Por primera vez en la historia moderna, una generación está obteniendo resultados inferiores en pruebas académicas respecto a la que le precedió. Así lo afirma el neurocientífico Jared Cooney Horvath, de la Universidad de Melbourne, quien advierte que la Generación Z está marcando el fin del “Efecto Flynn” —el crecimiento constante del cociente intelectual que caracterizó al siglo XX—.
Según la investigación presentada ante el Senado de Estados Unidos, el uso excesivo de pantallas está atrofiando funciones cognitivas básicas como la memoria, la lectoescritura y la capacidad de resolución de problemas. “Cuanto más inteligentes se creen, más tontos son en realidad”, sentenció Horvath, refiriéndose a la percepción inflada que los jóvenes tienen de sus propias habilidades digitales.

El cerebro vs. la pantalla El estudio identifica que los adolescentes pasan más de la mitad de su tiempo despiertos frente a un dispositivo.
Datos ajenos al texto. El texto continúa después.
-- ==== Sys2Proof/Syntax.lean ====
section
/-! DEFINITION. The commands: one constructor of `Instr` for each row of the opcode table, with the row's operands. A
command is an operation that a requester sends over the register fabric, a frame or datagram on a link, or an event inside
or at the pins of the part. What the part itself cannot compute from its own state (a measured current, a correlator sum, a
result of the vendor firmware, the bytes of a received frame) is an operand of the event that brings it. -/

namespace Sys2Proof

/-- The requesters of the register fabric, in the order of R39 and R40. -/
inductive Requester where
  | hsl | ivy0 | ivy1 | mp
  deriving DecidableEq, Repr

/-- The clock domains, in the order of R82. -/
inductive Domain where
  | ckSys | ckLoop | ckNet | ckCan | ckEdge | ckSense | ckNav | ckAon
  deriving DecidableEq, Repr

/-- A navigation time fix: the solution's time since the GPS epoch in ns, the crystal's and the TCXO's offset against it in ppb,
and the time uncertainty in ns (R85, R97, R99, R101). -/
structure TimeFix where
  gpsNs : Nat
  xoPpb : Int
  tcxoPpb : Int
  uncNs : Nat
  deriving DecidableEq, Repr

/-- What the sense chain has of a channel over the frame that ends: the mean of its squared current in mA², CH_SENSE's two codes, and a
resistance measurement in mΩ where one ended (R298, R305, R334). -/
structure ChanSense where
  i2 : Nat := 0
  iMeas : Fin 4096 := 0
  vDrain : Fin 4096 := 0
  rMeas : Option (Fin 16777216) := none
  deriving DecidableEq, Repr

/-- What the sense chain has of a bank over the frame that ends: its mean high-side current, the mean sum of its channels, both in mA,
and the mean of its squared current in mA² (R306, R339). -/
structure BankSense where
  meanMA : Nat := 0
  sumMA : Nat := 0
  i2 : Nat := 0
  deriving DecidableEq, Repr

/-- What is measured at a turn: the supply current in 0.1 A, VBAT in mV, the die temperature in 0.1 °C, the controller's input power
and the rails' recharge power in 0.1 W, the rail voltages in 10 mV, the two sensors of a tile in 0.1 °C, the channels and banks, the
CK_SYS cycles that pose prediction takes, and whether supplies and temperatures stood in their ranges over the frame
(R15, R299, R332 to R340, R364). -/
structure TurnEnv where
  supI : Nat := 0
  vbat : Nat := 12000
  dieT : Int := 250
  ctrlP : Nat := 0
  rechargeP : Nat := 0
  railV : List Nat := []
  tiles : List (Fin 8 × Int × Int) := []
  chans : List (Fin 512 × ChanSense) := []
  banks : List (Fin 64 × BankSense) := []
  poseCycles : Nat := 0
  supplyOk : Bool := true
  vlogicOk : Bool := true
  tempOk : Bool := true
  deriving DecidableEq, Repr
/-- What an acquisition job found (R147): the largest cell P1 and P2 beside it, the code phase in half-chips and the bin of P1,
and the C/N0 estimate in 0.1 dB-Hz. -/
structure AcqOutcome where
  p1 : Nat := 0
  p2 : Nat := 1
  code : Fin 2046 := 0
  bin : Nat := 0
  cn0 : Nat := 0
  deriving DecidableEq, Repr
/-- The ten correlator sums of a dump, I and Q on the very early, early, prompt, late and very late taps (R149, R167). -/
structure Taps where
  veI : Int := 0
  veQ : Int := 0
  eI : Int := 0
  eQ : Int := 0
  pI : Int := 0
  pQ : Int := 0
  lI : Int := 0
  lQ : Int := 0
  vlI : Int := 0
  vlQ : Int := 0
  deriving DecidableEq, Repr
/-- What one millisecond of a tracking channel gives (R149, R151, R153): the correlator sums, where the loops leave the code and by how
much they advance the carrier since the last dump, the Doppler in mHz, and the estimate of C/N0 in 0.1 dB-Hz. -/
structure Dump where
  taps : Taps := {}
  code : Fin 1047552 := 0
  carr : Int := 0
  dop : Int := 0
  cn0 : Nat := 0
  deriving DecidableEq, Repr
/-- What the integer search of a baseline found at a snapshot (R170, R171): about where the best candidate and the runner-up put the
baseline, east, north and up in mm. The model forms the integers, the sums and the solution from them. -/
structure BaselineSearch where
  best : Option (Int × Int × Int) := none
  next : Option (Int × Int × Int) := none
  deriving DecidableEq, Repr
Esta sobreexposición afecta directamente el aprendizaje profundo, ya que la biología humana está diseñada para aprender a través de la interacción social y el estudio analítico, no mediante la búsqueda superficial de información en internet.
El regreso al papel y lápiz Uno de los hallazgos más alarmantes es que el 40% de la Generación Z presenta dificultades para escribir a mano. Este desplazamiento de la escritura tradicional no es solo un tema estético: la ciencia demuestra que escribir a mano activa regiones cerebrales clave para la retención de información.
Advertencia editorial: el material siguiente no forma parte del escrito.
-- ==== Sys2Proof/Machine/Bits.lean ====
section
/-! DEFINITION. Bit fields, sign, byte order and the sparse map: the helpers that every block uses. -/

namespace Sys2Proof.Machine

/-- Bits `hi`..`lo` of a word, as a number. -/
def field (w : W32) (hi lo : Nat) : Nat := (w.toNat >>> lo) % 2 ^ (hi + 1 - lo)

/-- Bits `hi`..`lo` of a word read as a two's complement number. -/
def fieldS (w : W32) (hi lo : Nat) : Int :=
  let n := field w hi lo
  let m := 2 ^ (hi - lo)
  if n < m then (n : Int) else (n : Int) - (2 * m : Nat)

/-- Bit `b` of a word. -/
def bitOf (w : W32) (b : Nat) : Bool := w.toNat.testBit b

/-- A word with bits `hi`..`lo` replaced by `v`. -/
def putField (w : W32) (hi lo v : Nat) : W32 :=
  let m := (2 ^ (hi + 1 - lo) - 1) <<< lo
  (w &&& ~~~(BitVec.ofNat 32 m)) ||| BitVec.ofNat 32 ((v % 2 ^ (hi + 1 - lo)) <<< lo)

/-- A word with bit `b` set to `v`. -/
def putBit (w : W32) (b : Nat) (v : Bool) : W32 := putField w b b (if v then 1 else 0)

/-- A number as a word, wrapping. -/
def w32 (n : Nat) : W32 := BitVec.ofNat 32 n

/-- A signed number as a word, wrapping. -/
def w32i (n : Int) : W32 := BitVec.ofInt 32 n

/-- A number held at its greatest value, as a saturating register is. -/
def sat32 (n : Nat) : W32 := if n ≥ 2 ^ 32 then 0xFFFFFFFF#32 else BitVec.ofNat 32 n

/-- A signed number held in the range of 32 bits. -/
def satI32 (n : Int) : W32 :=
  if n ≥ 2 ^ 31 then 0x7FFFFFFF#32 else if n < -(2 ^ 31) then 0x80000000#32 else BitVec.ofInt 32 n

/-- The low and the high word of a 64-bit value. -/
def lo32 (n : Nat) : W32 := BitVec.ofNat 32 n
def hi32 (n : Nat) : W32 := BitVec.ofNat 32 (n / 2 ^ 32)

/-- A number as 64 bits read in two's complement. -/
def signed64 (n : Nat) : Int :=
  let m : Nat := n % 2 ^ 64
  if m < 2 ^ 63 then (m : Int) else (m : Int) - 2 ^ 64

/-- A signed number as the 64 bits that hold it. -/
def unsigned64 (n : Int) : Nat := (n % (2 ^ 64 : Int)).toNat

/-- A number limited to `lo`..`hi`. -/
def clampI (lo hi x : Int) : Int := if x < lo then lo else if hi < x then hi else x

/-- Division of integers rounded to nearest, halves away from zero. -/
def divRound (a : Int) (b : Nat) : Int :=
  if b = 0 then 0 else if a ≥ 0 then (2 * a + b) / (2 * b) else -((2 * (-a) + b) / (2 * b))

/-- Division of naturals rounded up. -/
def ceilDiv (a b : Nat) : Nat := if b = 0 then 0 else (a + b - 1) / b

/-- The bytes of a word, most significant first. -/
def bytesBE (w : W32) : List Byte :=
  [BitVec.ofNat 8 (w.toNat >>> 24), BitVec.ofNat 8 (w.toNat >>> 16), BitVec.ofNat 8 (w.toNat >>> 8), BitVec.ofNat 8 w.toNat]

/-- The bytes of a word, least significant first. -/
def bytesLE (w : W32) : List Byte := (bytesBE w).reverse

/-- `n` bytes of a number, most significant first. -/
def natBE : Nat → Nat → List Byte
  | 0, _ => []
  | k + 1, n => BitVec.ofNat 8 (n >>> (8 * k)) :: natBE k n

/-- The number that bytes spell, most significant first. -/
def beNat (bs : List Byte) : Nat := bs.foldl (fun a b => a * 256 + b.toNat) 0

/-- The number that bytes spell, least significant first. -/
def leNat (bs : List Byte) : Nat := beNat bs.reverse

/-- Bytes gathered into words, most significant byte first; a short last group is padded with zero bytes. -/
def wordsBE : List Byte → List W32
  | a :: b :: c :: d :: r => BitVec.ofNat 32 (beNat [a, b, c, d]) :: wordsBE r
  | [] => []
  | [a] => [BitVec.ofNat 32 (beNat [a, 0, 0, 0])]
  | [a, b] => [BitVec.ofNat 32 (beNat [a, b, 0, 0])]
  | [a, b, c] => [BitVec.ofNat 32 (beNat [a, b, c, 0])]

/-- `n` bytes of a list from position `i`, a missing byte reading 0. -/
def slice (bs : List α) (i n : Nat) : List α := (bs.drop i).take n

/-- What a sparse map holds at a key, `d` giving the value of an unlisted key. -/
def sget {α : Type} (d : Nat → α) : SMap α → Nat → α
  | [], k => d k
  | (k', v) :: r, k => if k = k' then v else sget d r k

/-- A sparse map without a key. -/
def serase {α : Type} (m : SMap α) (k : Nat) : SMap α := m.filter (fun p => p.1 ≠ k)

/-- A sparse map with an entry put in the place of its key. -/
def sinsert {α : Type} : SMap α → Nat → α → SMap α
  | [], k, v => [(k, v)]
  | (k', v') :: r, k, v =>
    if k < k' then (k, v) :: (k', v') :: r
    else if k = k' then (k, v) :: r
    else (k', v') :: sinsert r k v

/-- A sparse map with `k` set to `v`; a value that an unlisted key reads as is not listed. -/
def sset {α : Type} [DecidableEq α] (d : Nat → α) (m : SMap α) (k : Nat) (v : α) : SMap α :=
  if v = d k then serase m k else sinsert m k v

/-- The canonical form: keys strictly rising, no entry that an unlisted key would read as. -/
def swf {α : Type} [DecidableEq α] (d : Nat → α) (m : SMap α) : Bool :=
  decide (m.Pairwise (fun p q => p.1 < q.1)) && m.all (fun p => decide (p.2 ≠ d p.1))

/-- The listed entry of a key, if any. -/
def sfind {α : Type} (m : SMap α) (k : Nat) : Option α := (m.find? (fun p => p.1 = k)).map (·.2)

/-- A list with its `i`-th element replaced. -/
def setAt (l : List α) (i : Nat) (v : α) : List α := l.set i v

/-- A list with its `i`-th element changed by `f`. -/
def modAt (l : List α) (i : Nat) (f : α → α) : List α := l.modify i f

/-- A set of numbers kept in rising order. -/
def setInsert : List Nat → Nat → List Nat
  | [], k => [k]
  | x :: r, k => if k < x then k :: x :: r else if k = x then x :: r else x :: setInsert r k

end Sys2Proof.Machine
end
Ante este panorama, países como Suecia ya han comenzado a limitar el uso de computadoras en las aulas, regresando a los libros de texto y la caligrafía para intentar contrarrestar el impacto negativo de la digitalización.

Identidad de la Generación Z A pesar de estos desafíos cognitivos, los nacidos entre 1995 y 2010 destacan por su rápida adaptación tecnológica y su fuerte compromiso con temas sociales como la salud mental, la diversidad y la sostenibilidad. Sin embargo, el reto actual para el sistema educativo será encontrar un equilibrio que permita aprovechar su conectividad sin sacrificar su desarrollo intelectual de fondo.